Павел лежал на крыше приемо-передающей кабины, на разостланной плащ-палатке совершенно голый и, подперев голову рукой, наблюдал за Котофеичем. Кот, будто тигр в джунглях пробирался неподалеку в траве. Сверху его было отлично видно. Вот он сделал молниеносный бросок, и в зубах уже болтается крупная мышь-полевка. Задав хвост, кот помчался к капониру, забрался на свое любимое место, и принялся за еду. Павел положил голову на телефон и стал смотреть в сторону шоссе, по которому время от времени проезжали красные "Икарусы", тащились грузовики, проносились легковушки… Господи, какая тоска! Разом все надоело. И эта дурацкая колючка в три нитки на столбах, и вечный телефон под головой, и мелочная, пошлая возня мелких страстишек в казарме. Скорее бы все кончилось.
Павел перевел взгляд ниже и увидел идущих к станции Никанора, Лаука и Хаджу. С другой стороны подходили Кузьменко с Задорожним. Хаджа выглядел непривычно без своего поварского наряда; чисто выстиранное хэбэ, начищенные сапоги играют бликами на солнце, пилотка залихватски надвинута на бровь.
Лаук приостановился, крикнул:
– Слезай, курортник!
Павел не спеша, натянул трусы, обмундирование, сунул ноги в сапоги и, повесив коробку телефона на плечо слез с кабины. Друзья уже расселись на станине. Никанор, прищурившись, обвел взглядом расположение, сказал:
– Какая красота…
– Чего тут красивого? – недовольным тоном пробурчал Павел. – Если бы колючки не было…
– Дурак ты… – лениво обронил Никанор. – Командиры наши тоже дураки. Да если всю эту красоту выкашивать, а сено толкать гражданским… Коров многие в поселке держат. Вокруг покосов мало; поля да леса, и шахтные провалы.
– Хаджа, а ты почему не на кухне? – спохватился Павел.
– Разжаловали из поваров в электромеханики. Из весеннего призыва Прищепу назначили.
– Что теперь, на ДЭС(е) будешь дежурить?
– Придется… – Хаджа равнодушно пожал плечами, медленно обводя взглядом просторы.
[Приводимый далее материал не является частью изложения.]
-- ==== Sys2Proof/Decode.lean ====
section
/-! DEFINITION. The commands that a word of spec/opcode_table.json spells: none, since no row gives bits (log 25). -/

namespace Sys2Proof

/-- The command a word spells by the table's bits. No row of the table gives any (98_reader.md: "n_rows_with_fixed": 0). -/
def decodeTableWord (_nbits _w : Nat) : Option Instr := none

end Sys2Proof
end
Говорил Хаджа без акцента, только мягко подхрипывал на "г" и "к". Он сидел на станине подбоченившись, выпятив мощный живот и изломив бровь, глядел в даль. На вид ну никак не добрейшей души человек, а предводитель банды басмачей. Ему бы больше пошла не пилотка, а чалма. Павел проследил за направлением его взгляда и увидел фигуру человека, ныряющую среди волн, бегущих по траве. По стати и размашистости движений, Павел узнал Могучего. За спиной у него угадывался большой рюкзак. Повернувшись в сторону казармы, Павел вгляделся в вышку. На ней торчала только фигурка патрульного. С некоторых пор у замполита появилась привычка, залезать на вышку и подолгу рассматривать в ТЗК расположение. Павел сам не раз глядел в ТЗК, через него даже кратеры на Луне можно было разглядеть, не то что бегущего из самоволки солдата. Кузьменко с Задорожним уже взобрались на горку. Павел спросил равнодушно:
– Что, хохлы перевод получили?
– Ну, и перевод, и просто настал момэнт такой… – проговорил Хаджа, поводя своим крючковатым носом, будто принюхиваясь, не доносит ли ветер запах пожарищ.
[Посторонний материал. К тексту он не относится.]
-- ==== Sys2Proof/Machine/Flags.lean ====
section
/-! DEFINITION. The codes the part shows, the Attention Unit's set, and the levels and drives that are views of
other state: line functions, HEAT ENABLE, EJECT, pins, the attention output. -/

namespace Sys2Proof.Machine

/-! ## Codes -/

/-- Table 7-2. -/
def CauseKind.code : CauseKind → Nat
  | .zoneOvertemp => 0x00
  | .zoneSensorFailed => 0x01
  | .zoneTripped => 0x02
  | .moduleAttention => 0x03
  | .moduleLost => 0x04
  | .linkOffline => 0x05
  | .setpointNotApplied => 0x06
  | .cellStop => 0x20
  | .demouldFailed => 0x21
  | .ejectorAttemptFailed => 0x22
  | .cureFault => 0x40
  | .cureInterrupted => 0x41
  | .cured => 0x42
  | .chargeSuspect => 0x60
  | .chargeRejected => 0x61
  | .headSilent => 0x62
  | .weighLineError => 0x63
  | .chargeExpired => 0x64
  | .chargeComplete => 0x65
  | .ringFull => 0x80
  | .ringIndexInvalid => 0x81
  | .linkDegraded => 0x82
  | .linkWarned => 0x83
  | .discoveryShort => 0x84
  | .moduleMismatch => 0x85
  | .commitRefused => 0xA0
  | .setpointRefused => 0xA1
  | .commandWhileBusy => 0xA2
  | .partialWrite => 0xA3
  | .writeToOwnedWindow => 0xA4
  | .commitAccepted => 0xA5

/-- The class of a cause: its kind divided by 0x20 (R129). -/
def CauseKind.cls (k : CauseKind) : Nat := k.code / 0x20

/-- Table 3-2. -/
def DayState.code : DayState → Nat
  | .vacant => 0
  | .loaded => 1
  | .curing => 2
  | .held => 3
  | .cured => 4
  | .demoulding => 5
  | .faulted => 6

/-- Table 3-3, and the completion codes of a failed demould (R61). -/
def FaultReason.code : FaultReason → Byte
  | .none => 0x00
  | .cureGap => 0x01
  | .cureTimeout => 0x02
  | .stuck => 0x80
  | .notHome => 0x81
  | .stopped => 0x82
  | .aborted => 0x83
  | .closedDuring => 0x84

/-- Table 4-4. -/
def ChargeReason.code : ChargeReason → Byte
  | .none => 0x00
  | .under => 0x01
  | .over => 0x02
  | .noPlies => 0x03
  | .plyTooHeavy => 0x10
  | .plyListFull => 0x11
  | .unexplainedRemoval => 0x12
  | .headSilent => 0x13

/-- The slot state codes of R89. -/
def ChargeState.code : ChargeState → Nat
  | .free => 0
  | .opened => 1
  | .complete => 2
  | .rejected => 3
  | .suspect => 4
  | .expired => 5

/-- Table 4-2. -/
def HeadState.code : HeadState → Nat
  | .disabled => 0
  | .unknown => 1
  | .ready => 2
  | .silent => 3

/-- Table 2-2. -/
def ReadingState.code : ReadingState → Nat
  | .absent => 0
  | .fresh => 1
  | .held => 2
  | .stale => 3
  | .failed => 4

/-- Table 11-4, link word. -/
def LinkState.code : LinkState → Nat
  | .down => 0
  | .discovering => 1
  | .running => 2
  | .degraded => 3
  | .offline => 4

/-- 11.3, module state byte. -/
def ModuleState.code : ModuleState → Nat
  | .unknown => 0
  | .present => 1
  | .mismatch => 2
  | .missing => 3
  | .lost => 4

/-- R172. -/
def CommitStage.code : CommitStage → Nat
  | .idle => 0
  | .waiting => 1
  | .fetching => 2
  | .validating => 3
  | .switching => 4
  | .stamping => 5

/-! ## The pending set (7.2) -/

/-- The place of a kind and source in the order of service (R138). -/
def causeKey (k : CauseKind) (source : Byte) : Nat := 256 * k.code + source.toNat

/-- The place of an entry in the order of service. -/
def Entry.key (e : Entry) : Nat := causeKey e.kind e.source

/-- A new entry at its place. -/
def insertEntry (e : Entry) : List Entry → List Entry
  | [] => [e]
  | x :: rest => if e.key < x.key then e :: x :: rest else x :: insertEntry e rest

/-- The set holds an entry of this kind and source. -/
def Attention.holds (a : Attention) (k : CauseKind) (source : Byte) : Bool :=
  a.set.any fun e => e.kind == k && e.source == source

/-- R132, R133: a cause offered coalesces, makes an entry, or is dropped with the overflow flag set. -/
def Attention.offer (a : Attention) (k : CauseKind) (source detail : Byte) : Attention :=
  if a.holds k source then
    { a with set := a.set.map fun e =>
        if e.kind = k ∧ e.source = source then { e with detail := detail, count := min 7 (e.count + 1) } else e }
  else if a.set.length < Config.pendingCap then { a with set := insertEntry ⟨k, source, detail, 1⟩ a.set }
  else { a with overflow := true }

/-- R134: a resolution replaces the detail of the module's entry, or is offered as a new cause. -/
def Attention.resolve (a : Attention) (p : Fin 10) (detail : Byte) : Attention :=
  if a.holds .moduleAttention (byteOf p.val) then
    { a with set := a.set.map fun e =>
        if e.kind = .moduleAttention ∧ e.source = byteOf p.val then { e with detail := detail } else e }
  else a.offer .moduleAttention (byteOf p.val) detail

/-- What the Attention Unit does with a report. -/
def Attention.take (a : Attention) : Report → Attention
  | .cause k source detail => a.offer k source detail
  | .resolution p detail => a.resolve p detail

/-- R131: every entry is deliverable but a MODULE ATTENTION whose detail is PENDING. -/
def Entry.deliverable (e : Entry) : Bool := !(e.kind == .moduleAttention && e.detail == 0)

/-- R136: a set mask bit masks its class. -/
def Attention.unmasked (a : Attention) (e : Entry) : Bool := !a.mask.getLsbD e.kind.cls

/-- The entries a read may serve. -/
def Attention.ready (a : Attention) : List Entry := a.set.filter fun e => e.deliverable && a.unmasked e

/-- R141: the attention output. -/
def Attention.output (a : Attention) : Bool := !a.ready.isEmpty

/-- The entry a read serves: lowest kind, then lowest source (R138). -/
def Attention.serves (a : Attention) : Option Entry := a.ready.head?

/-- The attention word a read returns (R138, Table 11-2). -/
def Attention.word (a : Attention) : Word :=
  let dropped : Byte := if a.overflow then 0x40 else 0
  match a.serves with
  | some e => wordOf e.detail e.source (byteOf e.kind.code) (0x80 ||| dropped ||| byteOf (8 * e.kind.cls + e.count))
  | none => wordOf 0 0 0 dropped

/-- R138: the read removes the entry it serves and clears the overflow flag. -/
def Attention.afterRead (a : Attention) : Attention :=
  match a.serves with
  | some e => { a with set := a.set.filter fun x => !(x.kind == e.kind && x.source == e.source), overflow := false }
  | none => { a with overflow := false }

/-- The pending-count word (R139). -/
def Attention.countWord (a : Attention) : Word :=
  wordOf (byteOf a.set.length) (byteOf a.ready.length) 0 0

/-! ## Offering the reports of one step (R135) -/

/-- The free place of a report among those offered together with it (log 9). -/
def Report.place (n : Nat) : Report → Nat
  | .cause k source _ => Config.reportKey n k.code source.toNat
  | .resolution p _ => Config.reportKey n CauseKind.moduleAttention.code p.val

/-- Insert behind every element of the same or a lower place. -/
def insertBy {α : Type} (place : α → Nat) (x : α) : List α → List α
  | [] => [x]
  | y :: rest => if place x < place y then x :: y :: rest else y :: insertBy place x rest

/-- The elements in the order of their places; equal places keep their order. -/
def arrange {α : Type} (place : α → Nat) (l : List α) : List α :=
  l.foldl (fun acc x => insertBy place x acc) []

/-- A report that keeps its turn behind the resolutions raised before it: a resolution (R20: those of one event in
queue order, head first; those of several events of one step in the order of the events, so LOST ones before the code
of the head: the model's choice, log 38), and COMMIT ACCEPTED, which is offered after the switch that makes them
(R142). -/
def Report.follows : Report → Bool
  | .cause k _ _ => k == .commitAccepted
  | .resolution _ _ => true

/-- The places of the reports of a step: free ones (log 9), where a report that follows stands no lower than those
before it that do (R20, R142, log 38). -/
def placeReports (n : Nat) : Nat → List Report → List (Nat × Report)
  | _, [] => []
  | low, r :: rest =>
    if r.follows then (max low (r.place n), r) :: placeReports n (max low (r.place n)) rest
    else (r.place n, r) :: placeReports n low rest

/-- The order in which the reports of a step are taken (R135). -/
def orderReports (n : Nat) (rs : List Report) : List Report := (arrange Prod.fst (placeReports n 0 rs)).map Prod.snd

/-- A block raises a cause: it joins the reports of the step. -/
def State.raise (s : State) (k : CauseKind) (source detail : Byte) : State :=
  s.setOffers (s.offers ++ [.cause k source detail])

/-- A block hands over several reports. -/
def State.report (s : State) (rs : List Report) : State := s.setOffers (s.offers ++ rs)

/-- R135: the reports of the step are taken one by one, in an order the manual leaves open but for R20 and
R142 (log 9, log 38). -/
def State.deliver (s : State) : State :=
  match s.offers with
  | [] => s
  | [r] => (s.setAtt (s.att.take r)).setOffers []
  | rs => ((s.setAtt ((orderReports s.choice rs).foldl Attention.take s.att)).setOffers []).setChoice
      (s.choice + 1)

/-! ## The map in effect (R160) -/

/-- The map in effect, or the power-on values before the first switch. -/
def MapUnit.effective (u : MapUnit) : CellMap := u.map.getD CellMap.powerOn

/-- The map in effect. -/
def State.cell (s : State) : CellMap := s.maps.effective

/-- A commit is in flight from its taking until its stamp has reached memory (R160). -/
def MapUnit.inFlight (u : MapUnit) : Bool := u.stage != .idle

/-- The fetched map, during the fetched interval (R163). -/
def MapUnit.fetched (u : MapUnit) : Option CellMap :=
  match u.stage with
  | .validating => some (pageMap u.copy)
  | .switching => some (pageMap u.copy)
  | .idle => none
  | .waiting => none
  | .fetching => none
  | .stamping => none

/-- A zone is mapped when its module position lies in 0..9 (R24). -/
def ZoneEntry.module? (e : ZoneEntry) : Option (Fin 10) := if h : e.position < 10 then some ⟨e.position, h⟩ else none

/-- R24. -/
def ZoneEntry.mapped (e : ZoneEntry) : Bool := decide (e.position < 10)

/-- The (position, channel) of a mapped zone; the channel of an unmapped zone is not used (R24, R171, log 32). -/
def ZoneEntry.wiring (e : ZoneEntry) : Option (Nat × Nat) := if e.mapped then some (e.position, e.channel) else none

/-- Zone `z` lies on a platen adjacent to daylight `d` (chapter 2). -/
def adjacent (z : Fin 40) (d : Fin 4) : Bool := z.val / 8 == d.val || z.val / 8 == d.val + 1

/-- The dose zones of daylight `d`: the mapped dose-flag zones of platens d and d+1 (R24, R44). -/
def CellMap.doseZones (m : CellMap) (d : Fin 4) : List (Fin 40) :=
  (List.finRange 40).filter fun z => adjacent z d && m.zones[z].mapped && m.zones[z].dose

/-- Line functions (Table 5-2). -/
inductive LineFunction where
  | closed (d : Fin 4) | eject (d : Fin 4) | ejected (d : Fin 4) | cellStop | heatEnable
deriving DecidableEq, Repr

/-- The daylight index of an entry, for the per-daylight functions. -/
def LineEntry.day? (e : LineEntry) : Option (Fin 4) := if h : e.daylight < 4 then some ⟨e.daylight, h⟩ else none

/-- The function of a line whose mode is FUNCTION (R91). -/
def LineEntry.function? (e : LineEntry) : Option LineFunction :=
  if e.mode ≠ 3 then none
  else match e.function with
    | 1 => e.day?.map .closed
    | 2 => e.day?.map .eject
    | 3 => e.day?.map .ejected
    | 4 => some .cellStop
    | 5 => some .heatEnable
    | _ => none

/-- The line that has a function, when one has. -/
def CellMap.lineOf (m : CellMap) (f : LineFunction) : Option (Fin 32) :=
  (List.finRange 32).find? fun n => m.lines[n].function? == some f

/-- R92: the lines that are sampled. -/
def LineEntry.sampled (e : LineEntry) : Bool :=
  e.mode == 1 || match e.function? with
    | some (.closed _) => true
    | some (.ejected _) => true
    | some .cellStop => true
    | some (.eject _) => false
    | some .heatEnable => false
    | none => false

/-- The entries of daylight `d`'s CLOSED, EJECT and EJECTED lines, with their line numbers (R168). -/
def CellMap.lineEntries (m : CellMap) (d : Fin 4) : List (Fin 32 × LineEntry) :=
  (List.finRange 32).filterMap fun n =>
    if m.lines[n].function? = some (.closed d) ∨ m.lines[n].function? = some (.eject d) ∨
      m.lines[n].function? = some (.ejected d) then some (n, m.lines[n]) else none

/-! ## Line levels and drives -/

/-- The debounced level of a function, deasserted when no line has it (R91, R108). -/
def State.level (s : State) (f : LineFunction) : Bool :=
  match s.cell.lineOf f with
  | some n => s.lines[n].level
  | none => false

/-- R13: the HEAT ENABLE drive. -/
def LinkState.heatEnable : LinkState → Bool
  | .down => false
  | .discovering => true
  | .running => true
  | .degraded => true
  | .offline => false

/-- R99: the EJECT drive of a sequencer. -/
def Sequencer.ejectDrive (q : Sequencer) : Bool := q.phase == .extending

/-- The logical level of a driven line; none for a released one (R95). -/
def State.drive (s : State) (n : Fin 32) : Option Bool :=
  let e := s.cell.lines[n]
  if e.mode = 2 then some s.lines[n].latch
  else match e.function? with
    | some (.eject d) => some s.seqs[d].ejectDrive
    | some .heatEnable => some s.link.state.heatEnable
    | some (.closed _) => none
    | some (.ejected _) => none
    | some .cellStop => none
    | none => none

/-- The level the part puts on pin `n` (high: true); none when it is released (R95). -/
def State.pinDrive (s : State) (n : Fin 32) : Option Bool :=
  (s.drive n).map fun level => level != (s.cell.lines[n].polarity == 1)

/-- R97: the image bit of line `n`. -/
def State.imageBit (s : State) (n : Fin 32) : Bool :=
  match s.drive n with
  | some level => level
  | none => s.cell.lines[n].sampled && s.lines[n].level

/-- R141: the attention output of the part. -/
def State.attentionOutput (s : State) : Bool := s.att.output

end Sys2Proof.Machine
end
Как радушный хозяин, Павел спустился в капонир, достал стаканы, поставил чайник. Когда выбрался наверх, друзья уже расстелили в любимой выемке плащ-палатку, Могучий выставлял на нее банки с огурцами, помидорами. Волоча за собой телефонный провод, Павел прошел к плащ-палатке, поставил стаканы, подключил телефон. Хаджа аккуратно резал на газете неизменное сало.
Лаук как всегда спросил серьезно:
– Хаджа, а что скажет Аллах?
– Ничего не скажет. Он же не видит. Я сейчас нахожусь на территории Христа, а он сало есть не запрещает.
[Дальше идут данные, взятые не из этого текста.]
-- ==== Sys2Proof/Machine/Daylights.lean ====
section
/-! DEFINITION. The Daylight Unit (chapter 3): the dose step, the press closing and opening, and what a daylight
does with the report of its demould sequence. -/

namespace Sys2Proof.Machine

/-- Greatest value of a 32-bit saturating count. -/
def max32 : Nat := 0xFFFFFFFF

/-- The reading a zone supplies to the dose step: FRESH or HELD only (R27, R51). -/
def Zone.trusted (z : Zone) : Option Nat :=
  match z.rstate with
  | .fresh => z.reading
  | .held => z.reading
  | .absent => none
  | .stale => none
  | .failed => none

/-- The readings of all zones, when every one is trusted and there is one at least (R51; no dose zone: log 20). -/
def trustedReadings (zones : List Zone) : Option (List Nat) :=
  if zones.isEmpty then none
  else if zones.all fun z => z.trusted.isSome then some (zones.filterMap Zone.trusted)
  else none

/-- The lowest of several readings. -/
def lowest (l : List Nat) : Nat := l.foldl min (l.headD 0)

/-- The highest of several readings. -/
def highest (l : List Nat) : Nat := l.foldl max (l.headD 0)

/-- R52: a temperature sweep with lowest reading `tmin` and highest `tmax`. -/
def Daylight.temperatureSweep (c : Daylight) (tmin tmax : Nat) : Daylight :=
  { c with
    dose := min max32 (c.dose + (tmin - c.recipe.activation))
    minTemp := some (match c.minTemp with | some t => min t tmin | none => tmin)
    maxTemp := some (match c.maxTemp with | some t => max t tmax | none => tmax)
    gap := 0 }

/-- R53: a gap sweep. -/
def Daylight.gapSweep (c : Daylight) : Daylight :=
  { c with gap := min 65535 (c.gap + 1), totalGap := min 65535 (c.totalGap + 1) }

/-- R52, R53: the sweep's handling by its kind. -/
def Daylight.sweep (c : Daylight) (readings : Option (List Nat)) : Daylight :=
  match readings with
  | some l => c.temperatureSweep (lowest l) (highest l)
  | none => c.gapSweep

/-- R55: a daylight that becomes CURED at `now`. -/
def Daylight.toCured (c : Daylight) (now : Time) : Daylight :=
  { c with state := .cured, record := c.record.map fun r => { r with curedTime := some now } }

/-- R56: a daylight faulted by the dose step. -/
def Daylight.toFaulted (c : Daylight) (reason : FaultReason) : Daylight :=
  { c with state := .faulted, fault := reason }

/-- R54: what becomes of a CURING daylight after the sweep's handling; `gapKind` for a gap sweep. -/
def Daylight.judge (c : Daylight) (gapKind : Bool) (now : Time) : Daylight :=
  let y : Daylight := { c with sweeps := min max32 (c.sweeps + 1) }
  if y.recipe.doseTarget ≤ y.dose then y.toCured now
  else if gapKind = true ∧ y.recipe.maxGap < y.gap then y.toFaulted .cureGap
  else if y.recipe.maxCure * 100 ≤ y.sweeps then y.toFaulted .cureTimeout
  else y

/-- R51: the dose step of one daylight; `closed` is its CLOSED level. -/
def Daylight.doseStep (c : Daylight) (closed : Bool) (readings : Option (List Nat)) (now : Time) : Daylight :=
  match c.state with
  | .curing => (c.sweep readings).judge readings.isNone now
  | .cured => if closed then c.sweep readings else c
  | .vacant => c
  | .loaded => c
  | .held => c
  | .demoulding => c
  | .faulted => c

/-- The causes of a dose step: CURED (R55) or CURE FAULT (R56). -/
def doseCauses (d : Fin 4) (before after : Daylight) : List Report :=
  match before.state, after.state with
  | .curing, .cured => [.cause .cured (byteOf d.val) 0]
  | .curing, .faulted => [.cause .cureFault (byteOf d.val) after.fault.code]
  | _, _ => []

/-- R113: the mark of a sweep end whose link state is DEGRADED or OFFLINE. -/
def Daylight.markDegraded (c : Daylight) (l : LinkState) : Daylight :=
  if l = .degraded ∨ l = .offline then
    { c with record := c.record.map fun r => { r with degraded := true } }
  else c

/-- The readings the dose zones of daylight `d` supply. -/
def State.doseReadings (s : State) (d : Fin 4) : Option (List Nat) :=
  trustedReadings ((s.cell.doseZones d).map fun z => s.zones[z])

/-- A daylight after a sweep end (R51 to R56, R113). -/
def State.dayAfterSweep (s : State) (d : Fin 4) : Daylight :=
  (s.days[d].doseStep (s.level (.closed d)) (s.doseReadings d) s.time).markDegraded s.link.state

/-- R51 to R56, R113: the Daylight Unit at a sweep end. -/
def State.daylightUnit (s : State) : State :=
  (s.setDays (Vector.ofFn fun d => s.dayAfterSweep d)).report
    ((List.finRange 4).flatMap fun d => doseCauses d s.days[d] (s.dayAfterSweep d))

/-! ## The press closing and opening (3.4) -/

/-- R49: CLOSED of daylight `d` asserts. -/
def State.pressCloses (s : State) (d : Fin 4) : State :=
  match s.days[d].state with
  | .loaded => s.setDay d { s.days[d] with
      state := .curing
      record := s.days[d].record.map fun r => { r with cureStart := some s.time } }
  | .held => s.setDay d { s.days[d] with state := .curing }
  | .cured => s
  | .demoulding => s
  | .vacant => s
  | .curing => s
  | .faulted => s

/-- R50: CLOSED of daylight `d` deasserts. -/
def State.pressOpens (s : State) (d : Fin 4) : State :=
  match s.days[d].state with
  | .curing =>
    let n := min 255 (s.days[d].interruptions + 1)
    (s.setDay d { s.days[d] with state := .held, interruptions := n }).raise .cureInterrupted (byteOf d.val) (byteOf n)
  | .cured => s
  | .loaded => s
  | .held => s
  | .demoulding => s
  | .faulted => s
  | .vacant => s

/-! ## The report of a demould sequence (R60, R61) -/

/-- R60: success with a number of attempts. The completion's stamp enters the queue ahead of or behind the
record words the close places: free (log 11). -/
def State.demouldSucceeds (s : State) (d : Fin 4) (attempts : Nat) : State :=
  let s1 := (s.setDay d { s.days[d] with attempts := attempts, fault := .none }).finish (dayChannel d) 0x02
  if Config.stampAhead s.choice then
    ((s1.placeStamp (dayChannel d)).closeRecord d .released).setChoice (s.choice + 1)
  else ((s1.closeRecord d .released).placeStamp (dayChannel d)).setChoice (s.choice + 1)

/-- R61: failure with a reason and a number of attempts. -/
def State.demouldFails (s : State) (d : Fin 4) (reason : FaultReason) (attempts : Nat) : State :=
  (((s.setDay d { s.days[d] with
      state := .faulted, fault := reason, attempts := attempts, reserved := false }).release).raise
    .demouldFailed (byteOf d.val) reason.code).complete (dayChannel d) reason.code

end Sys2Proof.Machine
end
Павел откинулся на крутой склон горки, трава приятно щекотала шею, уши, склонялась над лицом. В памяти всплыло странное название этой травы – костер… Хорошо! Водку пить не хотелось, посидеть бы просто так, попить чайку, поговорить о том, о сем. Как всегда, обнаружив такое веселье в своих владениях, пришел Котофеич. Хаджа выбрал кусочек сала, в котором было побольше мяса, протянул коту. Но тот вдруг коротко шипнул и угрожающе поднял лапу, прижав уши. Хаджа отдернул руку, проговорил укоризненно:
– Ты чего это дерешься, звэр?
Павел спросил:
– Хаджа, давно хочу тебя спросить, почему тебя так Котофеич не любит?
– Почему, почему… А я знаю?
Никанор принялся разливать, Хаджа сказал:
– Котофеичу не наливай, он уже под газом, только что на меня кидался… Салага, успел в самоволку сбегать…
Могучий взял стакан. Посмеиваясь, Никанор сказал:
– Салагам, вообще-то, не положено…
Лаук раздраженно проворчал:
– Хватит, Никанор. Салага, салага… Все мы тут салаги. Надо делом заниматься, а мы тут х…ем груши околачиваем. Из тридцати человек настоящей службой в роте занято меньше десяти. Все остальные – свинари да поломойки, – похоже, он тоже затосковал по дому.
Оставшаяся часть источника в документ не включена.